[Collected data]
•••

/-! ### The frame (R312) -/

/-- The cycle of its line at which a mode begins (R310): OAMScan takes 80, Drawing 172; a line of VBlank is one piece. -/
def modeStart : PpuMode → Nat
  | .oamScan | .vBlank => 0
  | .drawing => 80
  | .hBlank => 252

/-- The place in the frame: the cycles since line 0 was entered (R312). -/
def frameClock (p : Ppu) : Nat := 456 * p.ly.toNat + modeStart p.mode + p.acc

/-- The line counter in its range, from 144 on exactly in VBlank: what R312 takes of a running PPU. -/
def InFrame (p : Ppu) : Prop := PpuShape p ∧ (p.mode = .vBlank → 144 ≤ p.ly.toNat)

theorem ppuTransition_inFrame {m : Memory} {q q' : Ppu × Byte} (h : ppuTransition m q = some q') (hq : InFrame q.1) :
    InFrame q'.1 := by
  obtain ⟨hshape, hvBlank⟩ := hq
  refine ⟨ppuTransition_shape h hshape, fun hv => ?_⟩
  have hsucc := byte_add_one hshape.1 (by decide)
  obtain ⟨-, -, -, -, hc⟩ := ppuTransition_cases h
  rcases hc with ⟨-, hm', -⟩ | ⟨-, hm', -⟩ | ⟨-, -, -, hly⟩ | ⟨-, -, hm', -⟩ | ⟨-, -, hm', -⟩ | ⟨hm, -, -, hly⟩
  case inr.inr.inl => rw [hly]; decide
  case inr.inr.inr.inr.inr => rw [hly, hsucc]; exact Nat.le_succ_of_le (hvBlank hm)
  all_goals rw [hm'] at hv; cases hv

/-- A transition keeps the place in the frame; the end of line 153 is the start of the next frame. -/
theorem ppuTransition_frameClock {m : Memory} {q q' : Ppu × Byte} (h : ppuTransition m q = some q') (hq : PpuShape q.1) :
    frameClock q'.1 ≡ frameClock q.1 [MOD 70224] := by
  have hsucc := byte_add_one hq.1 (by decide)
  obtain ⟨hdue, hacc, -, -, hc⟩ := ppuTransition_cases h
  unfold frameClock
  rw [hacc]
  rcases hc with ⟨hm, hm', hly⟩ | ⟨hm, hm', hly⟩ | ⟨hm, hlast, hm', hly⟩ | ⟨hm, -, hm', hly⟩ | ⟨hm, hlast, hm', hly⟩ |
    ⟨hm, -, hm', hly⟩ <;> simp only [hm, hm', hly, modeBudget, modeStart, Nat.ModEq] at hdue ⊢
  case inr.inr.inl => rw [(byte_succ_eq_144 _).mp hlast]; simp; omega
  case inr.inr.inr.inr.inl => rw [hlast]; simp; omega
  all_goals omega

/-- A tick moves the place in the frame by its cycles. -/
theorem ppuTick_frameClock (m : Memory) (n : Nat) {p : Ppu} (hp : InFrame p) (hon : p.displayOn = true) :
    InFrame (ppuTick m n p).1 ∧ frameClock (ppuTick m n p).1 ≡ frameClock p + n [MOD 70224] := by
  have hstart : frameClock { p with acc := p.acc + n } = frameClock p + n := (Nat.add_assoc _ _ _).symm
  rw [ppuTick, if_pos hon]
  refine ppuRun_induct (fun q => InFrame q.1 ∧ frameClock q.1 ≡ frameClock p + n [MOD 70224]) m ?_ _ _ ⟨hp, by rw [hstart]⟩
  rintro q q' h ⟨hq, hclock⟩
  exact ⟨ppuTransition_inFrame h hq, (ppuTransition_frameClock h hq.1).trans hclock⟩

/-- The mode at a cycle of a line (R310). -/
def modeAt (line cycle : Nat) : PpuMode :=
  if 144 ≤ line then .vBlank else if cycle < 80 then .oamScan else if cycle < 252 then .drawing else .hBlank

section
variable {p : Ppu} (hacc : p.acc < modeBudget p.mode)
include hacc

theorem lineCycle_lt : modeStart p.mode + p.acc < 456 := by
  cases hm : p.mode <;> rw [hm] at hacc <;> simp only [modeBudget, modeStart] at hacc ⊢ <;> omega

theorem frameClock_div : frameClock p / 456 = p.ly.toNat := by
  have := lineCycle_lt hacc
  unfold frameClock
  omega

theorem frameClock_lt (hp : InFrame p) : frameClock p < 70224 := by
  have := lineCycle_lt hacc
  have := hp.1.1
  unfold frameClock
  omega

theorem mode_eq_modeAt (hp : InFrame p) : p.mode = modeAt p.ly.toNat (modeStart p.mode + p.acc) := by
  obtain ⟨⟨-, hvisible⟩, hvBlank⟩ := hp
  unfold modeAt
  cases hm : p.mode <;> simp only [hm, modeBudget] at hacc
  case vBlank => rw [if_pos (hvBlank hm)]
  all_goals
    have hline : ¬ 144 ≤ p.ly.toNat := Nat.not_le.mpr (Nat.lt_succ_of_le (hvisible (by rw [hm]; decide)))
    rw [if_neg hline]
  case oamScan =>
    have hstart : modeStart .oamScan = 0 := rfl
    rw [if_pos (by omega)]
  case drawing =>
    have hstart : modeStart .drawing = 80 := rfl
    rw [if_neg (by omega), if_pos (by omega)]
  case hBlank =>
    have hstart : modeStart .hBlank = 252 := rfl
    rw [if_neg (by omega), if_neg (by omega)]

end

/-- The place in the frame says the line, the mode and the cycles within it. -/
theorem eq_of_frameClock_eq {p q : Ppu} (hp : InFrame p) (hpa : p.acc < modeBudget p.mode) (hq : InFrame q)
    (hqa : q.acc < modeBudget q.mode) (h : frameClock p = frameClock q) : p.mode = q.mode ∧ p.ly = q.ly ∧ p.acc = q.acc := by
  have hly : p.ly.toNat = q.ly.toNat := by rw [← frameClock_div hpa, h, frameClock_div hqa]
  have hcycle : modeStart p.mode + p.acc = modeStart q.mode + q.acc := by
    unfold frameClock at h
    omega
  have hmode : p.mode = q.mode := by rw [mode_eq_modeAt hpa hp, mode_eq_modeAt hqa hq, hly, hcycle]
  rw [hmode] at hcycle
  exact ⟨hmode, BitVec.eq_of_toNat_eq hly, Nat.add_left_cancel hcycle⟩

/-- Settles O52: after 70,224 cycles the place in the frame is the same, and it says the line, the mode and the cycles. -/
theorem frameIs70224Cycles : Obligations.FrameIs70224Cycles := by
  intro m p ⟨hly, hvisible, hacc, _⟩ hon hvBlank
  have hp : InFrame p := ⟨⟨hly, hvisible⟩, hvBlank⟩
  obtain ⟨hp', hclock⟩ := ppuTick_frameClock m 70224 hp hon
  obtain ⟨-, hacc', -⟩ := ppuTick_range m 70224 p hp.1 hon
  have hsame : frameClock (ppuTick m 70224 p).1 ≡ frameClock p [MOD 70224] := hclock.trans Nat.add_modEq_right
  exact eq_of_frameClock_eq hp' hacc' hp hacc (hsame.eq_of_lt_of_lt (frameClock_lt hacc' hp') (frameClock_lt hacc hp))

/-! ### Switching the display (R303) -/

section
variable {p : Ppu} {v : Byte}

theorem writeLcdc_off (hp : p.lcdc.getLsbD 7 = true) (hv : v.getLsbD 7 = false) :
    p.writeLcdc v = { p with lcdc := v, ly := 0, mode := .hBlank, acc := 0 } := by
  rw [Ppu.writeLcdc, hp, hv]
  rfl

theorem writeLcdc_on (hp : p.lcdc.getLsbD 7 = false) (hv : v.getLsbD 7 = true) :
    p.writeLcdc v = { p with lcdc := v, ly := 0, mode := .oamScan, acc := 0 } := by
  rw [Ppu.writeLcdc, hp, hv]
  rfl

theorem writeLcdc_same (h : p.lcdc.getLsbD 7 = v.getLsbD 7) : p.writeLcdc v = { p with lcdc := v } := by
  rw [Ppu.writeLcdc, h]
  cases v.getLsbD 7 <;> rfl

end

theorem memWrite_lcdc (s : State) (v : Byte) : s.memWrite 0xFF40 v = { s with ppu := s.ppu.writeLcdc v } := rfl

/-- Settles O54: the write is `Ppu.writeLcdc`'s, and a tick of the display switched off does nothing. -/
theorem displaySwitch : Obligations.DisplaySwitch := by
  intro s v m n
  rw [memWrite_lcdc]
  refine ⟨rfl, fun hon hv => ⟨writeLcdc_off hon hv, ppuTick_off m n _ ?_⟩, fun hoff hv => writeLcdc_on hoff hv,
    fun h => writeLcdc_same h⟩
  show (s.ppu.writeLcdc v).lcdc.getLsbD 7 = false
  rw [writeLcdc_lcdc, hv]

/-! ### Rendering a line (R330 to R336) -/

section
variable (m : Memory) (p : Ppu)

theorem renderLine_row (ly : Fin 144) (x : Fin 160) : (renderLine m p ly).fb[ly][x] = linePixel m p ly x := by
  simp [renderLine]

theorem renderLine_other_row {ly y : Fin 144} (h : y ≠ ly) : (renderLine m p ly).fb[y] = p.fb[y] := by
  have hne : ly.val ≠ y.val := fun he => h (Fin.ext he.symm)
  simp [renderLine, hne]

/-- With the sprites off the pixel is the background's, white while that is off too (R332, R336). -/
theorem linePixel_sprites_off (h : p.lcdc.getLsbD 1 = false) (ly x : Nat) :
    linePixel m p ly x = if p.lcdc.getLsbD 0 then shade p.bgp (bgWinIndex m p ly x) else 0 := by
  rw [linePixel, h]
  rfl

end

/-- Settles O55: `linePixel` gives the row's pixels. -/
theorem renderOneLine : Obligations.RenderOneLine := by
  intro m p ly q
  refine ⟨rfl, fun y hy => renderLine_other_row m p hy, fun hobj hbg x => ?off, fun hobj hbg x => ?on⟩
  all_goals rw [renderLine_row, linePixel_sprites_off m p hobj, hbg]
  case off => rfl
  case on => rfl

/-! ### A sprite's pixel (R346) -/

/-- A sprite of a strictly lower Y has claimed the column. -/
theorem claim_any_lt (claim : Option Byte) (y : Byte) :
    claim.any (fun cy => decide (cy.toNat < y.toNat)) = true ↔ ¬ ∀ c, claim = some c → y.toNat ≤ c.toNat := by
  cases claim <;> simp

/-- The sprite's pixel is behind a non-zero background index. -/
theorem behind_background (attr : Byte) (bg : BitVec 2) :
    (attr.getLsbD 7 && bg != 0) = true ↔ ¬ (attr.getLsbD 7 = false ∨ bg = 0) := by
  cases attr.getLsbD 7 <;> simp

section
variable {p : Ppu} {i : BitVec 2} {y attr : Byte} {px : Pixel}

theorem spritePixel_drawn (hi : i ≠ 0) (hclaim : ∀ c, px.claim = some c → y.toNat ≤ c.toNat)
    (hbg : attr.getLsbD 7 = false ∨ px.bg = 0) : spritePixel p i y attr px =
      { px with shade := shade (if attr.getLsbD 4 then p.obp1 else p.obp0) i, claim := some y } := by
  rw [spritePixel, if_neg hi, if_neg fun h => (claim_any_lt _ _).mp h hclaim, if_neg fun h => (behind_background _ _).mp h hbg]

•••

● Exercise details
Write down, word for word, the lines above from the one containing "rcases hc with ⟨hm, hm', hly⟩" through the one containing "case inr.inr.inl => rw [(byte_succ_eq_144", both ends included.

● Task result
  rcases hc with ⟨hm, hm', hly⟩ | ⟨hm, hm', hly⟩ | ⟨hm, hlast, hm', hly⟩ | ⟨hm, -, hm', hly⟩ | ⟨hm, hlast, hm', hly⟩ |
    ⟨hm, -, hm', hly⟩ <;> simp only [hm, hm', hly, modeBudget, modeStart, Nat.ModEq] at hdue ⊢
  case inr.inr.inl => rw [(byte_succ_eq_144 _).mp hlast]; simp; omega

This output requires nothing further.